::: Input material

-- ==== Sys2Proof/Tests/Slice0.lean ====
section
/-! SUPPORT. The model's own tests. Expected words are those of spec/95_test_vectors.md and of the rules' worked examples,
or are written out bit by bit from the tables of spec/30_encoding.md. At the end, a witness for the hypotheses of each
statement. -/

namespace Sys2Proof.Tests

open Sys2Proof.Machine

/-! ### Well-formedness: each check refuses an ill-formed term -/

theorem test_decf_count_five_ill_formed : (Instr.decf 5 0#8 0#8 0#8 0#8).wellFormed = false := by decide
theorem test_decf_count_four_well_formed : (Instr.decf 4 0#8 0#8 0#8 0#8).wellFormed = true := by decide
theorem test_illegal_with_nop_fields_ill_formed : (Instr.illegal 0#4 0#4 0#32).wellFormed = false := by decide
theorem test_illegal_with_dec_fields_ill_formed : (Instr.illegal 4#4 0#4 0#32).wellFormed = false := by decide
theorem test_illegal_with_decf_fields_ill_formed : (Instr.illegal 5#4 4#4 0#32).wellFormed = false := by decide
theorem test_illegal_aux_well_formed : (Instr.illegal 4#4 1#4 0#32).wellFormed = true := by decide
theorem test_illegal_decf_five_well_formed : (Instr.illegal 5#4 5#4 0#32).wellFormed = true := by decide
theorem test_illegal_op_well_formed : (Instr.illegal 6#4 0#4 0#32).wellFormed = true := by decide

/-! ### Decoding: words written out as `op` (4 bits), `aux` (4), lanes (4 × 8), by the tables of R38 and R40 -/

theorem test_decode_nop : decode (0b0000_0000_00010010_00110100_01010110_01111000#40) = .nop 0x12345678#32 := by decide
theorem test_decode_enc3 :
    decode (0b0001_0000_11111111_01001101_01100001_01101110#40) = .enc3 0xFF#8 0x4D#8 0x61#8 0x6E#8 := by decide
theorem test_decode_enc2 :
    decode (0b0010_0000_00000001_01001101_01100001_11111111#40) = .enc2 0x01#8 0x4D#8 0x61#8 0xFF#8 := by decide
theorem test_decode_enc1 :
    decode (0b0011_0000_00000001_01001101_11111111_00000010#40) = .enc1 0x01#8 0x4D#8 0xFF02#16 := by decide
theorem test_decode_dec :
    decode (0b0100_0000_01010110_01000111_01010110_01111010#40) = .dec 0x56#8 0x47#8 0x56#8 0x7A#8 := by decide
theorem test_decode_decf :
    decode (0b0101_0100_01100100_01000001_00111101_00111101#40) = .decf 4 0x64#8 0x41#8 0x3D#8 0x3D#8 := by decide
theorem test_decode_illegal_op :
    decode (0b0110_0000_00000000_00000000_00000000_00000001#40) = .illegal 6#4 0#4 1#32 := by decide
theorem test_decode_illegal_aux :
    decode (0b0100_0010_01010100_01010111_01000110_01110101#40) = .illegal 4#4 2#4 0x54574675#32 := by decide
theorem test_encode_assembler_man : encode (asmEnc3 0x4D#8 0x61#8 0x6E#8) = 0x10004D616E#40 := by decide
theorem test_encode_assembler_decf3 : encode (asmDecf [0x54#8, 0x57#8, 0x46#8]) = 0x5354574600#40 := by decide
theorem test_table_word : decodeTableWord 40 0x4000000000 = some (.dec 0#8 0#8 0#8 0#8) := by decide
theorem test_table_word_too_wide : decodeTableWord 40 0x10000000000 = none := by decide

/-! ### Alphabet and lookup (95_test_vectors.md section 3.1) -/

theorem test_alpha_plus_slash : alpha 62#6 = 0x2B#8 ∧ alpha 63#6 = 0x2F#8 ∧ alpha 52#6 = 0x30#8 := by decide
theorem test_class_boundaries :
    [0x2A#8, 0x2B#8, 0x2F#8, 0x30#8, 0x39#8, 0x3A#8, 0x3D#8, 0x40#8, 0x41#8, 0x5A#8, 0x5B#8, 0x60#8, 0x61#8, 0x7A#8,
      0x7B#8, 0x80#8].map classify =
    [.bad, .sym 62#6, .sym 63#6, .sym 52#6, .sym 61#6, .bad, .pad, .bad, .sym 0#6, .sym 25#6, .bad, .bad, .sym 26#6,
      .sym 51#6, .bad, .bad] := by decide

/-! ### One step from a small state: `dec_err` before, the word, and then `rsp_valid`, `rsp_q` and `dec_err`
(95_test_vectors.md sections 3.2 to 3.5) -/

/-- `dec_err`, and one command word presented at the next edge. -/
def given (e : Bool) (w : Nat) : State := ({ State.reset with decErr := e } : State).withFetchWord 40 w

/-- `rsp_valid`, `rsp_q` and `dec_err` of the next state. -/
def after (s : State) : Option (Bool × RspWord × Bool) := (nextState? (step s)).map fun t => (t.rspValid, t.rspQ, t.decErr)

theorem test_enc3_symbols_past_z : after (given true 0x1000FBEF00) = some (true, 0x102B2B3841#40, true) := by decide
theorem test_enc3_ignores_top_lane : after (given false 0x10FF4D616E) = some (true, 0x1054574675#40, false) := by decide
theorem test_enc2_ignores_low_lane : after (given false 0x20004D61FF) = some (true, 0x105457453D#40, false) := by decide
theorem test_enc2_low_bits : after (given false 0x2000000F00) = some (true, 0x104141383D#40, false) := by decide
theorem test_enc1_low_bits : after (given false 0x3000030000) = some (true, 0x1041773D3D#40, false) := by decide
theorem test_enc1_ignores_low_lanes : after (given true 0x30004DFFFF) = some (true, 0x1054513D3D#40, true) := by decide
theorem test_dec_digits : after (given false 0x4030313839) = some (true, 0x0C00D35F3D#40, false) := by decide
theorem test_dec_bad_group_sets_error : after (given false 0x405457460A) = some (true, 0#40, true) := by decide
theorem test_decf_final_group_pads :
    after (given false 0x545457463D) = some (true, 0x28004D6100#40, false) ∧
      after (given false 0x5441423D43) = some (true, 0xA000000000#40, false) := by decide
theorem test_decf_length_first_then_pending_error :
    after (given true 0x5354574624) = some (true, 0x6000000000#40, false) ∧
      after (given true 0x5000000000) = some (true, 0xA000000000#40, false) := by decide
theorem test_nop_no_response : after (given true 0x0012345678) = some (false, 0#40, true) := by decide
theorem test_illegal_keeps_error : after (given true 0x5500000000) = some (true, 0xC000000000#40, true) := by decide

/-! ### Edges -/

theorem test_reset_edge_drops_response :
    nextState? (step { decErr := true, rspValid := true, rspQ := 7#40, inputs := [⟨true, true, 0x10004D616E#40, true⟩] }) =
      some State.reset := by decide
theorem test_waiting_response_blocks_command :
    nextState? (step { decErr := false, rspValid := true, rspQ := 7#40, inputs := [⟨false, true, 0x10004D616E#40, false⟩] }) =
      some { decErr := false, rspValid := true, rspQ := 7#40, inputs := [] } := by decide
theorem test_take_and_accept_at_one_edge :
    nextState? (step { decErr := false, rspValid := true, rspQ := 7#40, inputs := [⟨false, true, 0x30004D0000#40, true⟩] }) =
      some { decErr := false, rspValid := true, rspQ := 0x1054513D3D#40, inputs := [] } := by decide
theorem test_take_with_nop :
    nextState? (step { decErr := false, rspValid := true, rspQ := 7#40, inputs := [⟨false, true, 0#40, true⟩] }) =
      some { decErr := false, rspValid := false, rspQ := 7#40, inputs := [] } := by decide

/-! ### Messages (95_test_vectors.md sections 1.1, 3.6 and 4) -/

/-- The outcome of `Decode`, comparable by `decide`. -/
def decoded (t : List Byte) : Option (List Byte) × Option MsgError :=
  match decodeMsg t with
  | .ok b => (some b, none)
  | .error e => (none, some e)

theorem test_encode_hello :
    encodeMsg [0x48#8, 0x65#8, 0x6C#8, 0x6C#8, 0x6F#8] = [0x53#8, 0x47#8, 0x56#8, 0x73#8, 0x62#8, 0x47#8, 0x38#8, 0x3D#8] := by
  decide
theorem test_decode_test :
    decoded [0x56#8, 0x47#8, 0x56#8, 0x7A#8, 0x64#8, 0x41#8, 0x3D#8, 0x3D#8] =
      (some [0x54#8, 0x65#8, 0x73#8, 0x74#8], none) := by decide
theorem test_decode_length_before_symbol :
    decoded [0x54#8, 0x57#8, 0x46#8, 0x24#8, 0x54#8, 0x51#8, 0x3D#8] = (none, some .invalidLength) := by decide
theorem test_decode_pad_in_first_group :
    decoded [0x54#8, 0x51#8, 0x3D#8, 0x3D#8, 0x54#8, 0x57#8, 0x46#8, 0x75#8] = (none, some .invalidSymbol) := by decide
theorem test_frame_test :
    (decFrame [0x56#8, 0x47#8, 0x56#8, 0x7A#8, 0x64#8, 0x41#8, 0x3D#8, 0x3D#8]).map encode =
      [0x405647567A#40, 0x5464413D3D#40] := by decide
theorem test_frame_length_error :
    (decFrame [0x54#8, 0x57#8, 0x46#8, 0x24#8, 0x54#8, 0x51#8, 0x3D#8]).map encode = [0x4054574624#40, 0x5354513D00#40] := by
  decide

/-! ### Witnesses: what each statement assumes can be met, each clause at a boundary of its range -/

theorem witness_DecodeUndoesEncode :
    (Instr.decf 4 0#8 0#8 0#8 0#8).wellFormed = true ∧ (Instr.decf 0 0#8 0#8 0#8 0#8).wellFormed = true ∧
      (Instr.illegal 5#4 5#4 0#32).wellFormed = true ∧ (Instr.illegal 15#4 15#4 0#32).wellFormed = true := by decide
theorem witness_EncodeUndoesDecode : ∃ i : Instr, i.wellFormed = true ∧ encode i = 0x5464413D3D#40 :=
  ⟨.decf 4 0x64#8 0x41#8 0x3D#8 0x3D#8, by decide⟩
theorem witness_LegalOpAndAux_legal :
    ((4#4).toNat ≤ 4 ∧ (0#4).toNat = 0) ∧ ((5#4).toNat = 5 ∧ (4#4).toNat ≤ 4) := by decide
theorem witness_LegalOpAndAux_illegal :
    ¬(((5#4).toNat ≤ 4 ∧ (5#4).toNat = 0) ∨ ((5#4).toNat = 5 ∧ (5#4).toNat ≤ 4)) ∧
      ¬(((0#4).toNat ≤ 4 ∧ (1#4).toNat = 0) ∨ ((0#4).toNat = 5 ∧ (1#4).toNat ≤ 4)) := by decide
theorem witness_OperandsFromPayload_ignored :
    legal 5#4 1#4 = true ∧ 0x41000000#32 ≠ 0x41FFFFFF#32 ∧
      0x41000000#32 &&& usedPayload 5#4 1#4 = 0x41FFFFFF#32 &&& usedPayload 5#4 1#4 := by decide
theorem witness_OperandsFromPayload_count : (0 : Nat) ≤ 4 ∧ (4 : Nat) ≤ 4 := by decide
theorem witness_ClassOfEveryCode :
    (0x41 ≤ (0x5A#8).toNat ∧ (0x5A#8).toNat ≤ 0x5A) ∧ (0x61 ≤ (0x61#8).toNat ∧ (0x7A#8).toNat ≤ 0x7A) ∧
      (0x30 ≤ (0x30#8).toNat ∧ (0x39#8).toNat ≤ 0x39) ∧ (0x2B#8).toNat = 0x2B ∧ (0x2F#8).toNat = 0x2F ∧
      (0x3D#8).toNat = 0x3D ∧ ¬(0x41 ≤ (0x40#8).toNat ∧ (0x40#8).toNat ≤ 0x5A) ∧ (0x40#8).toNat ≠ 0x3D := by decide
theorem witness_Enc3EncodesThreeBytes : (1#4 : BitVec 4) ≠ 0#4 := by decide
theorem witness_DecDecodesAGroup_good :
    State.reset.decErr = false ∧ classify 0x54#8 = .sym 19#6 ∧ classify 0x2F#8 = .sym 63#6 ∧ classify 0x41#8 = .sym 0#6 ∧
      classify 0x75#8 = .sym 46#6 := by decide
theorem witness_DecDecodesAGroup_bad : ¬∃ i, classify 0x24#8 = .sym i := by
  rw [show classify 0x24#8 = .bad by decide]; simp
theorem witness_DecDecodesAGroup_error : ({ State.reset with decErr := true } : State).decErr = true := rfl
theorem witness_DecfClosesTheMessage_count : (1 : Nat) ≤ 3 ∧ (3 : Nat) ≤ 3 ∧ 4 < (5#4).toNat := by decide
theorem witness_DecfClosesTheMessage_groups :
    State.reset.decErr = false ∧ classify 0x64#8 = .sym 29#6 ∧ classify 0x41#8 = .sym 0#6 ∧ classify 0x3D#8 = .pad ∧
      padValid (classify 0x41#8) (classify 0x42#8) (classify 0x3D#8) (classify 0x43#8) = none := by decide
theorem witness_DiscardedBitsAccepted :
    classify 0x51#8 = .sym 16#6 ∧ classify 0x52#8 = .sym 17#6 ∧ 16#6 >>> 4 = 17#6 >>> 4 ∧ classify 0x45#8 = .sym 4#6 ∧
      classify 0x46#8 = .sym 5#6 ∧ 4#6 >>> 2 = 5#6 >>> 2 ∧ classify 0x54#8 = .sym 19#6 ∧ State.reset.decErr = false := by decide
theorem witness_NopDoesNothing :
    ∃ (s : State) (q : Pins) (rest : List Pins) (p : Payload),
      s.inputs = q :: rest ∧ q.rst = false ∧ q.cmd = specCmd 0#4 0#4 p ∧ s.rspValid = true ∧ (15#4 : BitVec 4) ≠ 0#4 :=
  ⟨⟨true, true, 7#40, [⟨false, true, 0x0012345678#40, true⟩]⟩, _, _, 0x12345678#32, rfl, rfl, by decide, rfl, by decide⟩
theorem witness_IllegalWordAnswersItsStatus :
    6 ≤ (6#4).toNat ∧ ((4#4).toNat ≤ 4 ∧ (15#4).toNat ≠ 0) ∧ ((5#4).toNat = 5 ∧ 5 ≤ (5#4).toNat) := by decide
theorem witness_DecErrFollowsItsRule :
    (Instr.decf 4 0#8 0#8 0#8 0#8).wellFormed = true ∧ ({ State.reset with decErr := true } : State).decErr = true := by decide
theorem witness_DecErrHiddenFromOtherCommands :
    ∃ i : Instr, (∀ c0 c1 c2 c3, i ≠ .dec c0 c1 c2 c3) ∧ ∀ n c0 c1 c2 c3, i ≠ .decf n c0 c1 c2 c3 :=
  ⟨.enc3 0#8 0#8 0#8 0#8, by simp, by simp⟩
theorem witness_ErrorKindsAndWhoRaisesThem :
    (Instr.decf 3 0#8 0#8 0#8 0#8).wellFormed = true ∧ State.reset.rspValid = false := by decide
theorem witness_ExecIsAFunctionOfWordAndDecErr : legal 4#4 0#4 = true ∧ legal 5#4 4#4 = true := by decide
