-- ==== Sys2Proof/Machine/Cycle.lean ====
section
/-! DEFINITION. One Instruction Cycle over a given execute function (40_cycle.md R64), and the place `withFetchWord`
stores an instruction at. Machine/Step.lean gives it the dispatch. -/

namespace Sys2Proof.Machine

open Sys2Proof

/-- The Timer Tick runs after the execute step (40_cycle.md R69). A fault or a refusal would end the cycle before it;
no meaning answers one. -/
def thenTick : Res → Res
  | .next s => .next (timerTick s)
  | .fault r => .fault r
  | .refused r => .refused r

/-- `cycle()` as 40_cycle.md R64 writes it: clear the outputs; a failed fetch raises FetchBounds and executes nothing
(R65); else advance pc by 2 (R66) and execute the decoded word (R67), an unknown one raising UnknownOpcode
(60_exceptions.md R113); then the Timer Tick. It runs whether or not terminate is raised (60_exceptions.md R122). -/
def cycleWith (execute : Instr → State → Res) (s : State) : Res :=
  let s0 := clearOutputs s
  match fetchWord s0 with
  | none => thenTick (.next (raiseFatal (.fetchBounds s0.pc) s0))
  | some op =>
    let s1 := s0.advancePc
    match decode op with
    | .instr i => thenTick (execute i s1)
    | .unknown w => thenTick (.next (raiseFatal (.unknownOpcode w) s1))

/-- Where the next fetch reads, moved to the entry point 512 when pc is outside memory and no instruction can be stored
there (DESIGN CHOICE, log entry 6). -/
def placeAtFetch (s : State) : State := if s.pc.toNat + 1 > 4095 then s.setPc 512 else s

/-- Store a word where the next fetch reads it, high byte first (20_memory.md R39). -/
def storeFetchWord (s : State) (op : Word) : State :=
  let p := placeAtFetch s
  { p with mem := p.mem.writeList p.pc.toNat [highByte op, lowByte op] }

end Sys2Proof.Machine
end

::::::

The problem:
Please output the exact lines of the records above, beginning with the first and stopping after the line that holds "theorem test_decf_count_four_well_formed : (Instr.decf", and nothing else.

Exercise response:
-- ==== Sys2Proof/Tests/Slice0.lean ====
section
/-! SUPPORT. The model's own tests. Expected words are those of spec/95_test_vectors.md and of the rules' worked examples,
or are written out bit by bit from the tables of spec/30_encoding.md. At the end, a witness for the hypotheses of each
statement. -/

namespace Sys2Proof.Tests

open Sys2Proof.Machine

/-! ### Well-formedness: each check refuses an ill-formed term -/

theorem test_decf_count_five_ill_formed : (Instr.decf 5 0#8 0#8 0#8 0#8).wellFormed = false := by decide
theorem test_decf_count_four_well_formed : (Instr.decf 4 0#8 0#8 0#8 0#8).wellFormed = true := by decide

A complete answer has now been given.